Author Interview: Prof. Kazuo Kitagawa, MD, PhD, on “Effect of Standard vs Intensive Blood Pressure Control on the Risk of Recurrent Stroke”
An interview with Prof. Kazuo Kitagawa, MD, PhD, Department of Neurology, Tokyo Women’s Medical University, Tokyo, Japan, about the optimal blood pressure goal for secondary stroke prevention.
Interviewed by Dr. Mohammad Anadani, MD, neurocritical care fellow, Washington University, St. Louis, MO.
They will be discussing the article “Effect of Standard vs Intensive Blood Pressure Control on the Risk of Recurrent Stroke: A Randomized Clinical Trial and Meta-analysis,” published in JAMA Neurology.
Dr. Anadani: First, I want to thank Prof. Kitagawa for agreeing to the interview. Prof. Kitagawa is the lead investigator of the RESPECT trial, which investigated the optimal blood pressure goal for secondary stroke prevention.
Could you please share with the readers the rationale behind the RESPECT trial and summarize the key findings of the trial?

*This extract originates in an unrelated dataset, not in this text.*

-- ==== Sys2Proof/Machine/Fields.lean ====
section
/-! DEFINITION. Machine/Fields.lean: a name for every field of every register table, built from the register's name and
the field's (the tables are those of the chapters; `Reg.fields` lists them with access, apply boundary and reset). -/

namespace Sys2Proof.Machine.F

Dr. Kitagawa: Although the SPRINT trial recently demonstrated that a systolic blood pressure (BP) target of <120 mmHg was superior to <140 mmHg for preventing vascular events, no evidence was published about what is the optimal blood pressure target in the secondary stroke prevention.

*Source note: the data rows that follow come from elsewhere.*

/-! ### Places of the state -/

/-- A function of the device. -/
def State.fn (s : State) (f : Nat) : Fn := spGet {} f s.fns
/-- The state with a function's entry replaced. -/
def setFn (f : Nat) (x : Fn) (s : State) : State := { s with fns := spSet {} f x s.fns }
/-- The state with a function's entry changed. -/
def modFn (f : Nat) (g : Fn → Fn) (s : State) : State := setFn f (g (s.fn f)) s

/-- A ring pair of a function. -/
def State.pair (s : State) (f n : Nat) : Pair := spGet {} n (s.fn f).pairs
/-- The state with a ring pair replaced. -/
def setPair (f n : Nat) (x : Pair) (s : State) : State :=
  modFn f (fun q => { q with pairs := spSet {} n x q.pairs }) s
/-- The state with a ring pair changed. -/
def modPair (f n : Nat) (g : Pair → Pair) (s : State) : State := setPair f n (g (s.pair f n)) s

/-- A front-end bank. -/
def State.bank (s : State) (b : Nat) : Bank := spGet {} b s.banks
/-- The state with a bank replaced. -/
def setBank (b : Nat) (x : Bank) (s : State) : State := { s with banks := spSet {} b x s.banks }
/-- The state with a bank changed. -/
def modBank (b : Nat) (g : Bank → Bank) (s : State) : State := setBank b (g (s.bank b)) s

/-- A detector. -/
def State.det (s : State) (n : Nat) : Det := spGet {} n s.dets
/-- The state with a detector replaced. -/
def setDet (n : Nat) (x : Det) (s : State) : State := { s with dets := spSet {} n x s.dets }
/-- The state with a detector changed. -/
def modDet (n : Nat) (g : Det → Det) (s : State) : State := setDet n (g (s.det n)) s

/-- A sequencer. -/
def State.seq (s : State) (p : Nat) : Seq := spGet {} p s.seqs
/-- The state with a sequencer replaced. -/
def setSeq (p : Nat) (x : Seq) (s : State) : State := { s with seqs := spSet {} p x s.seqs }
/-- The state with a sequencer changed. -/
def modSeq (p : Nat) (g : Seq → Seq) (s : State) : State := setSeq p (g (s.seq p)) s

/-- A partition. -/
def State.part (s : State) (p : Nat) : Part := spGet {} p s.parts
/-- The state with a partition replaced. -/
def setPart (p : Nat) (x : Part) (s : State) : State := { s with parts := spSet {} p x s.parts }
/-- The state with a partition changed. -/
def modPart (p : Nat) (g : Part → Part) (s : State) : State := setPart p (g (s.part p)) s

/-- A mailbox channel. -/
def State.chan (s : State) (c : Nat) : Chan := spGet {} c s.chans
/-- The state with a mailbox channel replaced. -/
def setChan (c : Nat) (x : Chan) (s : State) : State := { s with chans := spSet {} c x s.chans }
/-- The state with a mailbox channel changed. -/
def modChan (c : Nat) (g : Chan → Chan) (s : State) : State := setChan c (g (s.chan c)) s

/-- What leaves the block, put in front of what left before. -/
def emit (o : Out) (s : State) : State := { s with out := o :: s.out }

/-- Do `g` only when `c` holds. -/
def when_ (c : Bool) (g : State → State) (s : State) : State := if c then g s else s

/-- Do `g` for each entry of a list, in order. -/
def each {α : Type} (g : α → State → State) : List α → State → State
  | [], s => s
  | x :: r, s => each g r (g x s)

/-- Every meaning of a command that goes on ends here: the machine goes on with `t`, and the commands that wait are
those that waited before it. -/
def done (s t : State) : Host.Outcome State Fault Refusal := .next { t with pending := s.pending }

/-! ### Registers and fields -/

/-- The word a register holds. -/
def State.rd (s : State) (r : Reg) : Word := spGet r.reset r.key s.regs
/-- The state with a register's word replaced. -/
def wr (r : Reg) (w : Word) (s : State) : State := { s with regs := spSet r.reset r.key w s.regs }
/-- The live word of a register with staged fields (R8, R397). -/
def State.rdLive (s : State) (r : Reg) : Word := spGet r.reset r.key s.live
/-- The state with a register's live word replaced. -/
def wrLive (r : Reg) (w : Word) (s : State) : State := { s with live := spSet r.reset r.key w s.live }

/-- Ones in a field's places. -/
def Fld.mask (x : Fld) : Word := BitVec.ofNat 32 ((2 ^ x.width - 1) * 2 ^ x.lo)
/-- A field of a word. -/
def Fld.get (x : Fld) (w : Word) : Nat := bitsOf w.toNat x.lo x.width
/-- A word with a field replaced. -/
def Fld.put (x : Fld) (v : Nat) (w : Word) : Word :=
  (w &&& ~~~x.mask) ||| (BitVec.ofNat 32 (v % 2 ^ x.width * 2 ^ x.lo) &&& x.mask)

/-- The value a field holds (the staged one for a staged field). -/
def State.getF (s : State) (x : Fld) : Nat := x.get (s.rd x.reg)
/-- The state with a field replaced. -/
def setF (x : Fld) (v : Nat) (s : State) : State := wr x.reg (x.put v (s.rd x.reg)) s
/-- The live value of a staged field. -/
def State.getL (s : State) (x : Fld) : Nat := x.get (s.rdLive x.reg)
/-- The state with the live value of a staged field replaced. -/
def setL (x : Fld) (v : Nat) (s : State) : State := wrLive x.reg (x.put v (s.rdLive x.reg)) s
/-- Whether a one-bit field is set. -/
def State.flag (s : State) (x : Fld) : Bool := s.getF x == 1
/-- Whether the live value of a one-bit field is set. -/
def State.flagL (s : State) (x : Fld) : Bool := s.getL x == 1
/-- A value of two fields, the upper one above `n` bits. -/
def State.getF2 (s : State) (lo hi : Fld) : Nat := s.getF lo + s.getF hi * 2 ^ (lo.lo + lo.width)
/-- The live value of two fields of 32 bits and above. -/
def State.getL2 (s : State) (lo hi : Fld) : Nat := s.getL lo + s.getL hi * 2 ^ (lo.lo + lo.width)

/-- The part of word `w` in the places of the fields of `fs` that satisfy `c`. -/
def fieldMask (c : FieldSpec → Bool) (fs : List FieldSpec) : Word :=
  fs.foldl (fun m x => if c x then m ||| BitVec.ofNat 32 ((2 ^ x.width - 1) * 2 ^ x.lo) else m) 0

/-- The fields of apply boundary `a` of register `r` take their staged values, all together (R8, R10). -/
def applyReg (a : Apply) (r : Reg) (s : State) : State :=
  let m := fieldMask (fun x => x.apply == a) r.fields
  wrLive r ((s.rdLive r &&& ~~~m) ||| (s.rd r &&& m)) s

/-- The staged fields of apply boundary `a` return to their reset values, live and staged (R11). -/
def discardReg (a : Apply) (r : Reg) (s : State) : State :=
  let m := fieldMask (fun x => x.apply == a) r.fields
  wrLive r ((s.rdLive r &&& ~~~m) ||| (r.reset &&& m)) (wr r ((s.rd r &&& ~~~m) ||| (r.reset &&& m)) s)

/-- A register and its live copy at reset. -/
def resetReg (r : Reg) (s : State) : State := wrLive r r.reset (wr r r.reset s)

/-! ### Free values -/

/-- A number that the spec does not give, for the next free place. -/
def State.freeN (s : State) : Nat := Config.freeNat s.free
/-- A free value has been drawn. -/
def spend (s : State) : State := { s with free := s.free + 1 }

/-! ### Time -/

/-- The block is at instant `t`, when that is later than the present one (R76): elapsed time counts along. -/
def advanceTo (t : Label) (s : State) : State :=
  if s.now < t then { s with elapsed := s.elapsed + (t - s.now), now := t } else s

/-- At most once per `period` ticks for each `key`: `g` runs when the last time lies that far back. -/
def limited (key period : Nat) (g : State → State) (s : State) : State :=
  let last := spGet 0 key s.stamps
  if last = 0 ∨ last + period ≤ s.elapsed + 1 then
    g { s with stamps := spSet 0 key (s.elapsed + 1) s.stamps }
  else s

/-- The function has not done anything under this key yet. -/
def clearStamp (key : Nat) (s : State) : State := { s with stamps := spSet 0 key 0 s.stamps }

/-! ### Outputs of the sample PLL (R43 to R46) -/

/-- The period of output `n` in ticks; none while it is held low: gated, or disabled. -/
def State.outPeriod (s : State) (n : Nat) : Option Nat :=
  if s.flag F.csStatusOutputsGated = true ∨ s.flag (F.csOutCtrlEn n) = false then none
  else
    let div := s.getF (F.csOutCtrlDiv n)
    some (40 * (if div = 0 then 256 else div) * (s.getF (F.csOutCtrlPostdiv n) + 1))

/-- CD13 has no clock: CORE is held low. -/
def State.noCore (s : State) : Bool := (s.outPeriod 2).isNone
/-- The front-end tiles do not sample: SMP, TDC or CORE is held low. -/
def State.noSample (s : State) : Bool := (s.outPeriod 0).isNone || (s.outPeriod 1).isNone || s.noCore

/-- The delay of output `n` that its register gives (R45). -/
def State.delaySet (s : State) (n : Nat) : Nat := s.getF (F.csOutDelayCoarse n) * 20 + s.getF (F.csOutDelayFine n)
/-- The delay of output `n` in effect (R45): on an enabled output it moves by 20 ticks in each output cycle, the most that
R45 allows (DESIGN CHOICE). -/
def State.outDelay (s : State) (n : Nat) : Nat :=
  let goal := s.delaySet n
  let at_ := spGet 0 n s.clk.delayAt
  match s.outPeriod n with
  | none => goal
  | some per =>
    if at_ = 0 then goal
    else
      let old := spGet 0 n s.clk.delayFrom
      let by_ := 20 * ((s.elapsed + 1 - at_) / per)
      if old ≤ goal then min goal (old + by_) else max goal (old - by_)

/-! ### Ports and messages -/

/-- The physical functions: one for each port (R353, R359). -/
def State.pfs (s : State) : List Nat := if s.mgmt.dualPort then [0, 128] else [0]

/-- Whether a function is in containment (R369). -/
def State.contained (s : State) (f : Nat) : Bool := s.flag (F.containStatusContained f)

/-- Whether a function may send requests: Bus Master Enable set and not in D3hot (R374, R378). -/
def State.bmeOn (s : State) (f : Nat) : Bool := (s.fn f).bme && !(s.fn f).d3
/-- Whether a function's DMA runs (R369, R374). -/
def State.dmaOn (s : State) (f : Nat) : Bool := s.bmeOn f && !s.contained f

/-- A message on a vector, or its pending bit where it is masked or cannot be sent (R361). -/
def msixNow (f vec : Nat) (s : State) : State :=
  let x := s.fn f
  if x.fnMask ∨ x.unmasked.contains vec = false ∨ s.bmeOn f = false then
    setFn f { x with pendVec := if x.pendVec.contains vec then x.pendVec else x.pendVec ++ [vec] } s
  else emit (.msix f vec) s

/-- A message on a vector; in containment the only message is that of the containment event (R370), and any other sets
its pending bit. -/
def msix (f vec : Nat) (s : State) : State :=
  if s.contained f then
    modFn f (fun x => { x with pendVec := if x.pendVec.contains vec then x.pendVec else x.pendVec ++ [vec] }) s
  else msixNow f vec s

/-- The pending messages of a function are sent once sending is possible (R361). -/
def sendPending (f : Nat) (s : State) : State :=
  let vs := (s.fn f).pendVec
  each (fun v => msix f v) vs (modFn f (fun x => { x with pendVec := [] }) s)

/-! ### Statistics counters (R98) and the event queues (R407 to R410) -/

/-- The greatest value of a 48-bit statistics counter. -/
def ctrMax : Nat := 2 ^ 48 - 1
/-- A counter's value. A counter that has met an increment it cannot take is held as 2^48. -/
def State.ctr (s : State) (code : Nat) : Nat := min ctrMax (spGet 0 code s.ctrs)
/-- The state with a counter loaded; loading ends saturation (R98). -/
def loadCtr (code v : Nat) (s : State) : State := { s with ctrs := spSet 0 code (v % 2 ^ 48) s.ctrs }
/-- A counter after an increment of `n`, saturation not yet reported. -/
def bumpRaw (code n : Nat) (s : State) : State :=
  let v := spGet 0 code s.ctrs
  { s with ctrs := spSet 0 code (if v + n ≤ ctrMax then v + n else ctrMax + 1) s.ctrs }
/-- Whether an increment of `n` is the first that the counter cannot take. -/
def State.bumpSaturates (s : State) (code n : Nat) : Bool :=
  decide (spGet 0 code s.ctrs ≤ ctrMax) && decide (ctrMax < spGet 0 code s.ctrs + n)

/-- An event-queue entry (R408). -/
def evqEntry (lost : Bool) (code payload : Nat) : DWord :=
  BitVec.ofNat 64 (2 ^ 63 + (if lost then 2 ^ 62 else 0) + code % 2 ^ 16 * 2 ^ 32 + payload % 2 ^ 32)

/-- Item code of EVQ_LOST of a function (R402). -/
def evqLostItem (f : Nat) : Nat := 0x6100 + f

/-- An upward crossing of a watermark `w` by a fill (R281). -/
def crosses (w before after : Nat) : Bool := decide (w ≠ 0) && decide (before < w) && decide (w ≤ after)

/-- An entry joins a function's event queue, or is dropped and counted when the queue is full (R407, R410). -/
def enqueue (f code payload : Nat) (s : State) : State :=
  let x := s.fn f
  let n := x.evq.length
  if 256 ≤ n then
    bumpRaw (evqLostItem f) 1 (setF (F.evqStatusOverrun f) 1 (setFn f { x with evqLost := true } s))
  else
    let s := setFn f { x with evq := x.evq ++ [evqEntry x.evqLost code payload], evqLost := false } s
    let s := if n = 0 ∧ s.flag (F.evqCfgIrqEdge f) = true then msix f 0 s else s
    if crosses (s.getF (F.evqCfgEvqWm f)) n (n + 1) then msix f 0 (setF (F.evqStatusWm f) 1 s) else s

/-- COUNTER_SATURATED to the PF of each port, with its status bit (R98, R103). -/
def saturated (item : Nat) (s : State) : State :=
  each (fun f => enqueue f 0x0810 (item * 2 ^ 16)) s.pfs (setF F.timeEventsCounterSat 1 s)

/-- An event is posted to a function (R407); a loss that saturates EVQ_LOST is reported by R98. -/
def post (f code payload : Nat) (s : State) : State :=
  let full := decide (256 ≤ (s.fn f).evq.length) && s.bumpSaturates (evqLostItem f) 1
  let s := enqueue f code payload s
  if full then saturated (evqLostItem f) s else s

In the RESPECT Study that included 1263 patients with a history of stroke, intensive blood pressure control to less than 120/80 mmHg tended to reduce stroke recurrence compared with standard blood pressure control (<140/90 mmHg). When this finding was pooled with the results of prior trials of intensive blood pressure control for secondary stroke prevention in an updated systematic review, intensive blood pressure treatment significantly reduced stroke recurrence by 22%. In conclusion, intensive blood pressure control to less than 130/80 mmHg is recommended for secondary stroke prevention.